Panot betont, dass Bett­wan­zen vor allem für arme Haus­hal­te ein Pro­blem sind. Im Schnitt sei­en 1.249 Euro nötig, um das Unge­zie­fer los­zu­wer­den. Weil vie­le Ver­mie­ter sich wei­ger­ten, die Kosten zu über­neh­men, wür­de oft auf che­mi­sche Mit­tel zurück­ge­grif­fen, die in gro­ßen Super­märk­ten frei erhält­lich sind. »Ein sehr pro­fi­ta­bles und völ­lig dere­gu­lier­tes Geschäft, obwohl die­se gif­ti­gen Pro­duk­te nicht ohne Fol­gen für die Gesund­heit und die Umwelt sind und 90 Pro­zent der Wan­zen eine Resi­stenz gegen die­se Art von Pro­duk­ten ent­wickelt haben«, erklär­te die LFI-Abge­ord­ne­te gegen­über jW. Da Bett­wan­zen vor Gren­zen nicht halt­ma­chen wer­den, egal, wie vie­le Ober­gren­zen noch ver­kün­det wer­den, wird die­se Pla­ge sicher frü­her oder spä­ter auch Deutsch­land heim­su­chen. Wahr­schein­lich zu Putins Geburtstag.

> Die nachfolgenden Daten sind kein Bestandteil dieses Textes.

/-- Where no request for a tag waits on a LOST link, the end of a command passes. -/
theorem keeps_finish {p : Path} (c : Control) (x : Index) (h : p.lostDrained) : Keeps p (p.finish c x) := by
  unfold Path.finish
  simp only [drainLost_of_drained c x _ h]
  exact keeps_finish_tail p c x

/-- The core holds the store link: what it says of the link is kept. -/
theorem Keeps.link {p q : Path} (h : Keeps p q) : q.link = p.link := by
  show q.core.link = p.core.link; rw [h.core]

theorem Keeps.lostDrained {p q : Path} (h : Keeps p q) (hp : p.lostDrained) : q.lostDrained := by
  unfold Path.lostDrained; rw [h.link]; exact hp

@[simp] theorem finish_ctl (s : State) : s.finish.ctl = s.ctl := rfl
@[simp] theorem finish_idx (s : State) : s.finish.idx = s.idx := rfl
@[simp] theorem finish_pending (s : State) : s.finish.pending = s.pending := rfl
@[simp] theorem finish_path (s : State) : s.finish.path = s.path.finish s.ctl s.idx := rfl
@[simp] theorem answer_ctl (s : State) (port : Port) (r : Req) (a : Answer) : (s.answer port r a).ctl = s.ctl := rfl
@[simp] theorem answer_idx (s : State) (port : Port) (r : Req) (a : Answer) : (s.answer port r a).idx = s.idx := rfl
@[simp] theorem answer_pending (s : State) (port : Port) (r : Req) (a : Answer) :
    (s.answer port r a).pending = s.pending := rfl
@[simp] theorem answer_path (s : State) (port : Port) (r : Req) (a : Answer) :
    (s.answer port r a).path = s.path.respond s.ctl.now port r a := rfl

/-! ## What passes -/

theorem Passes.one {c : Control} {x : Index} {p q : Path} (h : Passing c x p q) : Passes c x p q := .step p q .refl h

theorem Passes.trans {c : Control} {x : Index} {p q r : Path} (a : Passes c x p q) (b : Passes c x q r) : Passes c x p r := by
  induction b with
  | refl => exact a
  | step q r _ h ih => exact .step q r ih h

theorem sendReply_eq_handed (p : Path) (now : Nat) (port : Port) (r : Reply) :
    p.sendReply now port r = p.handed now port r := by
  cases port with
  | i =>
    simp only [Path.sendReply, Path.handed, IPort.room, Bool.and_eq_true, List.isEmpty_iff, decide_eq_true_eq]
    rfl
  | s =>
    simp only [Path.sendReply, Path.handed, Path.offerS, SPort.room, Bool.and_eq_true, List.isEmpty_iff,
      decide_eq_true_eq]
    rfl

theorem respond_eq_replied (p : Path) (now : Nat) (port : Port) (r : Req) (a : Answer) :
    p.respond now port r a = p.replied now port r a := sendReply_eq_handed _ _ _ _

theorem joinS_eq_placedS (p : Path) (now : Nat) (y : SItem) (rest : List SItem) :
    Path.joinS { p with sPort := { p.sPort with hold := rest } } now y = p.placedS now y rest := by
  cases y <;> rfl

theorem joinI_eq_placedI (p : Path) (y : IItem) (rest : List IItem) :
    Path.joinI { p with iPort := { p.iPort with hold := rest } } y = p.placedI y rest := by
  cases y <;> rfl

theorem passes_refillS (c : Control) (x : Index) (n : Nat) (p : Path) : Passes c x p (Path.refillS c.now n p) := by
  induction n generalizing p with
  | zero => exact .refl
  | succ n ih =>
    unfold Path.refillS
    split
    · exact .refl
    · rename_i y rest hh
      split
      · rw [joinS_eq_placedS]; exact (Passes.one (.placeS y rest hh (by assumption))).trans (ih _)
      · exact .refl

theorem passes_refillI (c : Control) (x : Index) (n : Nat) (p : Path) : Passes c x p (Path.refillI n p) := by
  induction n generalizing p with
  | zero => exact .refl
  | succ n ih =>
    unfold Path.refillI
    split
    · exact .refl
    · rename_i y rest hh
      split
      · rw [joinI_eq_placedI]; exact (Passes.one (.placeI y rest hh (by assumption))).trans (ih _)
      · exact .refl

Zum 69. Geburts­tag des dama­li­gen Innen­mi­ni­sters See­ho­fer (CSU) wur­den 2018 69 Geflüch­te­te abge­scho­ben (spie­gel-online, 10.07.2018). Das reicht ja nun nicht mehr, um die »Kon­trol­le« wie­der zu erlan­gen. Denn – völ­lig über­ra­schend – die Zahl der Geflüch­te­ten steigt und steigt und steigt. Was immer wie­der von Orga­ni­sa­tio­nen wie Oxfam oder der UN-Flücht­lings­hil­fe vor­aus­ge­sagt wur­de, trifft wie erwar­tet ein. Und wohin sol­len nun die Bewoh­ner des Gaza-Strei­fens flüch­ten, die von den Israe­lis auf­ge­for­dert wer­den, ihre Hei­mat zu ver­las­sen? Viel­leicht nach Berg-Kara­bach, da ist gera­de was frei gewor­den. Nicht an Putins Geburtstag.